:: Source data ::

-- ==== Sys2Proof/Machine/Holds.lean ====
section
/-! DEFINITION. The hold table (chapter 3): coverage, the stopping of motion, and the operations on holds. -/
namespace Sys2Proof.Machine

/-- R52: whether a hold's blocks includes a direction. -/
def Blocks.includes : Blocks → Dir → Bool
  | .extend, .dirOut => true
  | .extend, .dirIn => false
  | .retract, .dirIn => true
  | .retract, .dirOut => false
  | .both, _ => true

/-- R52: whether a hold blocks a direction on an assembly; PENDING_CLEAR blocks as ACTIVE does. -/
def Hold.covers (h : Hold) (a : Asm) (d : Dir) : Bool := h.scope.getLsbD a.val && h.blocks.includes d

/-- R52: whether a slot of the table blocks a direction on an assembly. -/
def HoldCell.covers (x : HoldCell) (a : Asm) (d : Dir) : Bool :=
  match x.hold with
  | some h => h.covers a d
  | none => false

/-- R52: a coverage question; true is BLOCKED. -/
def State.covered (s : State) (a : Asm) (d : Dir) : Bool := allHolds.any fun h => s.holds[h].covers a d

/-- R52: coverage by the channel's assembly; a channel with no assembly is never covered (R54). -/
def State.blocked (s : State) (c : Chan) (d : Dir) : Bool :=
  match s.asmOf c with
  | some a => s.covered a d
  | none => false

/-! ## Stopping motion (R54) -/

/-- R54: the command a hold's style sends to a channel in a state, moving in a direction the hold blocks. -/
def stopCommand (style : Style) (st : ChState) (c : Chan) : Option Msg :=
  match st, style with
  | .idle, _ => none
  | .easing, .ease => none
  | .easing, .cut => some (.cut c)
  | .starting, .cut | .running, .cut | .approach, .cut | .paused, .cut => some (.cut c)
  | .starting, .ease | .running, .ease | .approach, .ease | .paused, .ease => some (.ease c)

/-- R54: the command a hold sends to a channel when it covers assemblies anew. -/
def State.stopFor (s : State) (h : Hold) (gained : BitVec 8) (c : Chan) : Option Msg :=
  match s.asmOf c with
  | some a =>
    if gained.getLsbD a.val && h.blocks.includes (s.chan c).direction then stopCommand h.style (s.chan c).state c
    else none
  | none => none

/-- R54: the channels a hold commands. -/
def State.commanded (s : State) (h : Hold) (gained : BitVec 8) : List Chan :=
  allChans.filter fun c => (s.stopFor h gained c).isSome

/-- R54: the stop notice for the order of a slot, if the hold commanded a channel it claims. -/
def State.noticeFor (s : State) (slot : HoldSlot) (h : Hold) (cs : List Chan) (k : OrderSlot) : Option Msg :=
  let mine := cs.filter fun c => decide (s.claims[c] = some k)
  if mine.isEmpty then none
  else some (.stop { order := s.orderHandle k, hold := s.holdHandle slot, owner := h.owner, style := h.style,
                     commanded := mine })

/-- R54: a hold stops the channels of the assemblies it covers anew, in ascending channel order, and then the order engine
gets its notices, in slot order (notes/assumptions/63.md, DESIGN CHOICE). -/
def stopMotion (slot : HoldSlot) (h : Hold) (gained : BitVec 8) (s : State) : State :=
  let cs := s.commanded h gained
  sendAll (cs.filterMap (s.stopFor h gained) ++ allOrders.filterMap (s.noticeFor slot h cs)) s

/-! ## Slots -/

/-- R48: the lowest free slot of a range. -/
def State.freeHoldSlot (s : State) (range : List HoldSlot) : Option HoldSlot :=
  range.find? fun h => (s.hold h).isNone

/-- R48: the slot of the monitor hold with a cause and subject. -/
def State.monitorHold (s : State) (cause : Cause) (subject : Option Nat) : Option HoldSlot :=
  monitorHolds.find? fun h =>
    match s.hold h with
    | some x => decide (x.cause = cause ∧ x.subject = subject)
    | none => false

/-- A hold comes to stand in a slot: it stops what it covers (R54), and HOLD_RAISED is raised (R64). -/
def enterHold (slot : HoldSlot) (h : Hold) (s : State) : State :=
  raise .holdRaised (stopMotion slot h h.scope (s.setHold slot h))

/-- R48, R56: a hold goes: its slot is freed, and the BLOCKED wind orders are reconsidered. -/
def removeHold (slot : HoldSlot) (s : State) : State := wantReconsider (s.freeHold slot)

/-! ## Monitor holds (R60 to R62) -/

/-- Chapter 4: what the hold of each cause blocks. -/
def Cause.blocks : Cause → Blocks
  | .road | .wind | .unset => .extend
  | .slidesOut => .retract
  | .lowv | .estop | .sweep | .fault | .party => .both

/-- Chapter 4: the style of the hold of each cause. -/
def Cause.style : Cause → Style
  | .road | .estop | .sweep | .fault => .cut
  | .lowv | .wind | .unset | .slidesOut | .party => .ease

/-- Chapter 4: whether the hold of a cause is latched. -/
def Cause.latched : Cause → Bool
  | .estop | .fault => true
  | .road | .lowv | .wind | .unset | .slidesOut | .sweep | .party => false

/-- R60: the record of a new monitor hold. -/
def newMonitorHold (cause : Cause) (subject : Option Nat) (scope : BitVec 8) (detail : Option FaultKind) : Hold where
  owner   := .monitor
  cause   := cause
  subject := subject
  scope   := scope
  blocks  := cause.blocks
  style   := cause.style
  latched := cause.latched
  state   := .active
  expiry  := none
  detail  := detail

/-- R61: change the scope of a standing hold; what it gains is stopped, what it drops is handed to the order engine. -/
def rescope (slot : HoldSlot) (scope : BitVec 8) (s : State) : State :=
  match s.hold slot with
  | none => s
  | some h =>
    let gained := scope &&& ~~~h.scope
    let dropped := h.scope &&& ~~~scope
    let h' := { h with scope := scope }
    let s := s.setHold slot h'
    let s := if gained = 0#8 then s else raise .holdRaised (stopMotion slot h' gained s)
    if dropped = 0#8 then s else wantReconsider s

/-- R62: a creation that finds its hold standing. -/
def reassert (slot : HoldSlot) (scope : BitVec 8) (detail : Option FaultKind) (s : State) : State :=
  match s.hold slot with
  | none => s
  | some h =>
    let back := h.latched && decide (h.state = .pendingClear)
    let h' := { h with state := if back then .active else h.state, detail := if h.cause = .fault then detail else h.detail }
    rescope slot scope (raiseIf back .holdRaised (s.setHold slot h'))

/-- R60: create a monitor hold, or re-assert the one standing. A monitor slot is always free (R60). -/
def createMonitorHold (cause : Cause) (subject : Option Nat) (scope : BitVec 8) (detail : Option FaultKind) (s : State) :
    State :=
  match s.monitorHold cause subject with
  | some slot => reassert slot scope detail s
  | none =>
    match s.freeHoldSlot monitorHolds with
    | some slot => enterHold slot (newMonitorHold cause subject scope detail) s
    | none => s

/-- R61: mark the cause of a latched hold gone. -/
def markGone (slot : HoldSlot) (s : State) : State :=
  match s.hold slot with
  | none => s
  | some h =>
    if h.state = .active then raise .holdClearable (s.setHold slot { h with state := .pendingClear }) else s

end Sys2Proof.Machine
end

:::

> **Work order**
All lines in the listing above between the line with "hold commands. -/" and the line with "let mine := cs.filter", inclusive, should be set down exactly, and no line outside that range.

> **Problem solution**
/-- R54: the channels a hold commands. -/
def State.commanded (s : State) (h : Hold) (gained : BitVec 8) : List Chan :=
  allChans.filter fun c => (s.stopFor h gained c).isSome

/-- R54: the stop notice for the order of a slot, if the hold commanded a channel it claims. -/
def State.noticeFor (s : State) (slot : HoldSlot) (h : Hold) (cs : List Chan) (k : OrderSlot) : Option Msg :=
  let mine := cs.filter fun c => decide (s.claims[c] = some k)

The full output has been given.